Here it looks it does give the parent function; it is apparently
inside a kernel module called "vnb", which called _read_lock
and got stuck there.

Mind you, these Linux MIPS stack traces are not completely
trustworthy; the routine just walks the stack one word at a time
and prints out anything that looks like the address of code.
So the stack trace may include stale stack data from previous
call chains that have already returned. It also might not
include the full call chain, because the return address is not
always stored on the stack. For instance, here it looks like
RA is pointing into a kernel module. But you don't actually
see this in the fake stack trace. Nowhere in the stack trace
do you see _read_lock being called by c000000001b4ab9c.

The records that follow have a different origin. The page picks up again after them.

-- ==== Sys2Proof/Laws/OnlySigc.lean ====
section
/-! SUPPORT. What each operation of Machine/Sigc.lean may touch: one lemma per operation, in the form of Laws/Only.lean. -/

namespace Sys2Proof.Machine

set_option linter.unusedTactic false
set_option linter.unreachableTactic false
set_option linter.unusedVariables false

theorem macInto_only (a0 : Nat) (a1 : Nat) (a2 : MacOp) (a3 : DReg) (a4 : DReg) (s : State) :
    Only 2056 s (macInto a0 a1 a2 a3 a4 s) := by
  unfold macInto
  repeat' (first
    | with_reducible intro _
    | with_reducible apply Only.refl
    | with_reducible assumption
    | with_reducible apply Only.step (sFlags_only ..)
    | with_reducible apply Only.step (State.setSigc_only ..)
    | decide
    | fail_if_no_progress extract_lets
    | dsimp +zetaDelta only [id])

theorem execCmac_only (a0 : Fin 64) (a1 : MacOp) (a2 : Fin 8) (a3 : Fin 64) (a4 : Fin 64) (s : State) :
    OnlyNext 6293514 s (execCmac a0 a1 a2 a3 a4 s) := by
  unfold execCmac
  repeat' (first
    | with_reducible intro _
    | with_reducible apply Only.refl
    | with_reducible assumption
    | with_reducible apply OnlyNext.next
    | with_reducible apply Only.after (runSInsn_only ..)
    | with_reducible apply Only.step (sDone_only ..)
    | with_reducible apply Only.step (macInto_only ..)
    | decide
    | dsimp +zetaDelta only [id])

theorem execAclr_only (a0 : Fin 64) (a1 : Fin 8) (s : State) :
    OnlyNext 6293514 s (execAclr a0 a1 s) := by
  unfold execAclr
  repeat' (first
    | with_reducible intro _
    | with_reducible apply Only.refl
    | with_reducible assumption
    | with_reducible apply OnlyNext.next
    | with_reducible apply Only.after (runSInsn_only ..)
    | with_reducible apply Only.step (sDone_only ..)
    | with_reducible apply Only.step (State.setSigc_only ..)
    | decide
    | dsimp +zetaDelta only [id])

theorem execSst_only (a0 : Fin 64) (a1 : Fin 8) (a2 : Fin 64) (a3 : SstForm) (s : State) :
    OnlyNext 6293514 s (execSst a0 a1 a2 a3 s) := by
  unfold execSst
  repeat' (first
    | with_reducible intro _
    | with_reducible apply Only.refl
    | with_reducible assumption
    | with_reducible apply OnlyNext.next
    | with_reducible apply Only.after (runSInsn_only ..)
    | with_reducible apply Only.step (sDone_only ..)
    | with_reducible apply Only.step (sFlags_only ..)
    | with_reducible apply Only.step (State.setSigc_only ..)
    | decide
    | fail_if_no_progress extract_lets
    | dsimp +zetaDelta only [id])

theorem writeLine_only (a0 : Nat) (a1 : Nat) (a2 : DReg) (s : State) :
    Only 6291466 s (writeLine a0 a1 a2 s) := by
  unfold writeLine
  repeat' (first
    | with_reducible intro _
    | with_reducible apply Only.refl
    | with_reducible assumption
    | with_reducible apply Only.step (State.store_only ..)
    | decide
    | dsimp +zetaDelta only [id])

theorem touchLine_only (a0 : Nat) (a1 : Nat) (s : State) :
    Only 6291466 s (touchLine a0 a1 s) := by
  unfold touchLine
  repeat' (first
    | with_reducible intro _
    | with_reducible apply Only.refl
    | with_reducible assumption
    | with_reducible apply Only.step (State.readEffect_only ..)
    | decide
    | dsimp +zetaDelta only [id])

theorem lineInsn_only {m : Nat} (a0 : Nat) (a1 : Nat) (a2 : Int) (a3 : BitVec 64 → State → State) (s : State) (w : m ||| 4196366 = m) (h3 : ∀ x0 u, Only m u (a3 x0 u)) :
    Only m s (lineInsn a0 a1 a2 a3 s) := by
  unfold lineInsn
  repeat' (first
    | with_reducible intro _
    | with_reducible apply Only.refl
    | with_reducible assumption
    | with_reducible apply Only.step (sIllegal_only ..)
    | with_reducible apply Only.step (strap_only ..)
    | with_reducible apply Only.step (sDone_only ..)
    | with_reducible apply Only.step (dmemWait_only ..)
    | with_reducible apply Only.step (State.usedFree_only ..)
    | with_reducible apply Only.after (h3 ..)
    | with_reducible exact sub_of w (by decide)
    | with_reducible exact bit_of w (by decide)
    | decide
    | fail_if_no_progress extract_lets
    | split
    | dsimp +zetaDelta only [id])

theorem zldBody_only (a0 : Nat) (a1 : Nat) (a2 : Nat) (a3 : BitVec 64) (s : State) :
    Only 6293518 s (zldBody a0 a1 a2 a3 s) := by
  unfold zldBody
  repeat' (first
    | with_reducible intro _
    | with_reducible apply Only.refl
    | with_reducible assumption
    | with_reducible apply Only.after (lineInsn_only ..)
    | with_reducible apply Only.step (touchLine_only ..)
    | with_reducible apply Only.step (State.setSigc_only ..)
    | decide
    | fail_if_no_progress extract_lets
    | dsimp +zetaDelta only [id])

theorem execZld_only (a0 : Fin 64) (a1 : Fin 64) (a2 : Fin 16) (a3 : BitVec 64) (s : State) :
    OnlyNext 6293518 s (execZld a0 a1 a2 a3 s) := by
  unfold execZld
  repeat' (first
    | with_reducible intro _
    | with_reducible apply Only.refl
    | with_reducible assumption
    | with_reducible apply OnlyNext.next
    | with_reducible apply Only.after (runSInsn_only ..)
    | with_reducible apply Only.step (zldBody_only ..)
    | decide
    | dsimp +zetaDelta only [id])

theorem zstBody_only (a0 : Nat) (a1 : Nat) (a2 : Nat) (a3 : BitVec 64) (s : State) :
    Only 6293518 s (zstBody a0 a1 a2 a3 s) := by
  unfold zstBody
  repeat' (first
    | with_reducible intro _
    | with_reducible apply Only.refl
    | with_reducible assumption
    | with_reducible apply Only.after (lineInsn_only ..)
    | with_reducible apply Only.step (writeLine_only ..)
    | with_reducible apply Only.step (State.setSigc_only ..)
    | decide
    | fail_if_no_progress extract_lets
    | dsimp +zetaDelta only [id])

theorem execZst_only (a0 : Fin 64) (a1 : Fin 64) (a2 : Fin 16) (a3 : BitVec 64) (s : State) :
    OnlyNext 6293518 s (execZst a0 a1 a2 a3 s) := by
  unfold execZst
  repeat' (first
    | with_reducible intro _
    | with_reducible apply Only.refl
    | with_reducible assumption
    | with_reducible apply OnlyNext.next
    | with_reducible apply Only.after (runSInsn_only ..)
    | with_reducible apply Only.step (zstBody_only ..)
    | decide
    | dsimp +zetaDelta only [id])

theorem tapmBody_only (a0 : Nat) (a1 : Nat) (a2 : Bool) (a3 : Nat) (a4 : Nat) (s : State) :
    Only 6293518 s (tapmBody a0 a1 a2 a3 a4 s) := by
  unfold tapmBody
  repeat' (first
    | with_reducible intro _
    | with_reducible apply Only.refl
    | with_reducible assumption
    | with_reducible apply Only.step (strap_only ..)
    | with_reducible apply Only.step (State.usedFree_only ..)
    | with_reducible apply Only.step (touchLine_only ..)
    | with_reducible apply Only.step (macInto_only ..)
    | with_reducible apply Only.step (writeLine_only ..)
    | with_reducible apply Only.step (sDone_only ..)
    | with_reducible apply Only.step (dmemWait_only ..)
    | with_reducible apply Only.step (State.setSigc_only ..)
    | with_reducible apply Only.step (sIllegal_only ..)
    | decide
    | fail_if_no_progress extract_lets
    | split
    | dsimp +zetaDelta only [id])

theorem execTapm_only (a0 : Fin 64) (a1 : Bool) (a2 : Fin 8) (a3 : Fin 16) (a4 : Fin 16) (s : State) :
    OnlyNext 6293518 s (execTapm a0 a1 a2 a3 a4 s) := by
  unfold execTapm
  repeat' (first
    | with_reducible intro _
    | with_reducible apply Only.refl
    | with_reducible assumption
    | with_reducible apply OnlyNext.next
    | with_reducible apply Only.after (runSInsn_only ..)
    | with_reducible apply Only.step (tapmBody_only ..)
    | decide
    | dsimp +zetaDelta only [id])

theorem loopBody_only (a0 : Nat) (a1 : Nat) (a2 : LoopCount) (a3 : BitVec 16) (s : State) :
    Only 4196362 s (loopBody a0 a1 a2 a3 s) := by
  unfold loopBody
  repeat' (first
    | with_reducible intro _
    | with_reducible apply Only.refl
    | with_reducible assumption
    | with_reducible apply Only.step (strap_only ..)
    | with_reducible apply Only.step (State.setSigc_only ..)
    | decide
    | fail_if_no_progress extract_lets
    | split
    | dsimp +zetaDelta only [id])

theorem execLoop_only (a0 : Fin 64) (a1 : Fin 3) (a2 : LoopCount) (a3 : BitVec 16) (s : State) :
    OnlyNext 6293514 s (execLoop a0 a1 a2 a3 s) := by
  unfold execLoop
  repeat' (first
    | with_reducible intro _
    | with_reducible apply Only.refl
    | with_reducible assumption
    | with_reducible apply OnlyNext.next
    | with_reducible apply Only.after (runSInsn_only ..)
    | with_reducible apply Only.step (loopBody_only ..)
    | decide
    | dsimp +zetaDelta only [id])

theorem lsaveBody_only (a0 : Nat) (a1 : Nat) (s : State) :
    Only 6293514 s (lsaveBody a0 a1 s) := by
  unfold lsaveBody
  repeat' (first
    | with_reducible intro _
    | with_reducible apply Only.refl
    | with_reducible assumption
    | with_reducible apply Only.step (sIllegal_only ..)
    | with_reducible apply Only.step (strap_only ..)
    | with_reducible apply Only.step (State.store_only ..)
    | with_reducible apply Only.step (sDone_only ..)
    | with_reducible apply Only.step (State.setSigc_only ..)
    | decide
    | fail_if_no_progress extract_lets
    | split
    | dsimp +zetaDelta only [id])

theorem execLsave_only (a0 : Fin 64) (a1 : Fin 16) (s : State) :
    OnlyNext 6293514 s (execLsave a0 a1 s) := by
  unfold execLsave
  repeat' (first
    | with_reducible intro _
    | with_reducible apply Only.refl
    | with_reducible assumption
    | with_reducible apply OnlyNext.next
    | with_reducible apply Only.after (runSInsn_only ..)
    | with_reducible apply Only.step (lsaveBody_only ..)
    | decide
    | dsimp +zetaDelta only [id])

I would proceed by inspecting this vnb module and its use of locks.

> 
> Any insights are greatly appreciated...
> 
> Chris
> 
> cpu9: jiffies: 4295366417, hrtime: 552015654907, 500 ms
> without calling
> schedule() since scheduler requested
> cpu1: jiffies: 4295366418, hrtime: 552016450325, 500 ms
> without calling
> schedule() since scheduler requested
> cpu3: jiffies: 4295366442, hrtime: 552034584838, 500 ms
> without calling
> schedule() since scheduler requested
> cpu9: jiffies: 4295367258, hrtime: 552646827014, 841 ms between
> scheduler_tick() calls BUG: soft lockup detected on CPU#0!
> Cpu 0
> $ 0   : 0000000000000000 0000000000000000 ffffffff80000000
> ffffffff00000000 $ 4   : a8000000db3ce808 0000000000000084
> a8000000d34cb1ea a8000000d34cb1ea $ 8   : 0000000045000084
> 0000000000000002 0000000000000001 ffffffff8165e1e0 $12   :
> 0000000000000000 ffffffff812dedac 0000500000008000 0000100000000000
> $16   : a8000000d3a40b68 a8000000db3ce580 a8000000d3a40b00
> ffffffff8151e448 $20   : a8000000db3ce808 ffffffff81593808
> a8000000d3a40b00 0000000000000000 $24   : 0000000000000030
> c000000001ae1820 $28   : ffffffff81590000 ffffffff81593680
> ffffffff81593810 c000000001b4ab9c Hi    : 0000000000000000 
> Lo    : 0000000000000000
> epc   : ffffffff8151e44c _read_lock+0x4/0x20     Tainted: P
> ra    : c000000001b4ab9c $LBB378+0x0/0x18 [vnb]
> Status: 1000ffe3    KX SX UX KERNEL EXL IE
> Cause : 40808000
> PrId  : 000d0301
> Call Trace:
>   [<ffffffff811a251c>] softlockup_tick+0x12c/0x158
>   [<ffffffff811126dc>] timer_interrupt+0xd4/0x4c8
>   [<ffffffff81112890>] timer_interrupt+0x288/0x4c8
>   [<ffffffff81101d50>] octeon_main_timer_interrupt+0x78/0x90
>   [<ffffffff811a2c24>] handle_IRQ_event+0x45c/0x1528
>   [<ffffffff811a3dc4>] __do_IRQ+0xd4/0x230
>   [<ffffffff8151e448>] _read_lock+0x0/0x20

This read lock is almost certainly a red herring; it's
stuff left over on the stack that hasn't been overwritten
by new activation chains.

>   [<ffffffff8110c4a8>] do_IRQ+0x440/0x1520

This is the timer interrupt going off, which ends up
detecting the lockup. So the problem is above here.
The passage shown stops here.